This was originally a lesson in the Designing Embedded Software for Change course. Version 2 resulted in a refactoring of the module. The original lesson is preserved in the Field Atlas for those who want to reference it.
While a large amount of bare metal embedded software is still being developed, the vast majority of projects we’ve worked on have involved an operating system (typically an RTOS), such as FreeRTOS, ThreadX (now Azure RTOS), or Zephyr. Software will often directly use the OS APIs and types throughout the program, which results in tight coupling to the OS.
While these RTOSes provide similar capabilities, each one is different. Migrating from one RTOS is more difficult than a simple find-and-replace operation, since the functionality, configuration options, error conditions, parameters, and API style often differ between RTOSes.
Coupling to an OS still has a significant impact on your software system’s ability to respond to change:
- If a processor change occurs, you may find that the RTOS you are using does not support the new processor. Then you must switch to a new OS (changing all OS API/type references) or go through the effort of porting the OS to the new platform.

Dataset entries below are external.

-- ==== Sys2Proof/Safety.lean ====
section
/-! DEFINITION. The terms in which claims about runs are made: the legal values of `STATUS`, runs of steps, what
the port carries in a run, and the kinds of requests. -/

namespace Sys2Proof

/-- A command that makes one draw (R126). -/
def Instr.draws : Instr → Bool
  | .next32 => true
  | .samplef => true
  | .sample1 => true
  | .sample2 => true
  | .mul64 => false
  | .add64 _ => false
  | .shr64 _ => false
  | .seed => false
  | .rdstat => false

end Sys2Proof

namespace Sys2Proof.Machine

/-- The legal values of `STATUS` (R22, R24, R200): `CAUSE` is 0 while `FAULT` is 0, and one of the codes 1 to 3
while `FAULT` is 1. -/
abbrev State.StatusLegal (s : State) : Prop :=
  (s.FAULT = false → s.CAUSE = 0) ∧ (s.FAULT = true → 1 ≤ s.CAUSE.toNat ∧ s.CAUSE.toNat ≤ 3)

/-- `k` steps from `s`. -/
def run (k : Nat) (s : State) : Host.Outcome State Fault Refusal := Host.Core.run Sys2Proof.core k s

/-- A safe run of `k` steps: every step answers a next state. -/
def SafeRun (k : Nat) (s : State) : Prop := ∃ t, run k s = .next t

/-- `s` with the requests `rs` as the inputs still to come. -/
def State.withRequests (rs : List Request) (s : State) : State := { s with inputs := rs.map Input.request }

/-- What the port carries in `k` steps, in order (R42, R43): each request taken, with its response. A reset and an
idle step carry no response. -/
def exchanges : Nat → State → List (Request × Response)
  | 0, _ => []
  | k + 1, s =>
    match step s with
    | .next t =>
      match s.inputs with
      | .request r :: _ => t.resp.toList.map (fun answer => (r, answer)) ++ exchanges k t
      | _ => exchanges k t
    | .fault _ => []
    | .refused _ => []

/-- A request whose word decodes to a draw command, so that the block makes one draw for it. -/
def Request.draws (r : Request) : Bool :=
  match decode r.cmd with
  | .command i => i.draws
  | .error _ => false

/-- A request whose word decodes to SEED. -/
def Request.seeds (r : Request) : Bool := decide (decode r.cmd = .command .seed)

/-- A finite binary64 value: an integer significand below `2^53` scaled by a power of two in range (R140, R141). -/
def IsBinary64 (y : ℚ) : Prop := ∃ m e : ℤ, |m| < 2 ^ 53 ∧ -1074 ≤ e ∧ e ≤ 971 ∧ y = (m : ℚ) * 2 ^ e

/-- The error code for which a request is rejected, if it is (R200, R201). -/
def Request.rejectedFor (r : Request) : Option ErrorCode :=
  match decode r.cmd with
  | .command _ => none
  | .error c => some c

end Sys2Proof.Machine
end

- You may also find that the vendor’s SDK is based on a different OS (e.g., Zephyr), in which case, you may be forced to switch OSs for practical reasons.
- When a module directly uses OS API calls, you can only reuse it with another OS after a porting effort.
- Code that depends on an RTOS is much more difficult to test independently and to test off-hardware, since the OS calls need to be mocked. Testing may be difficult to do, so teams often leave OS-dependent code untested (or only tested on the target).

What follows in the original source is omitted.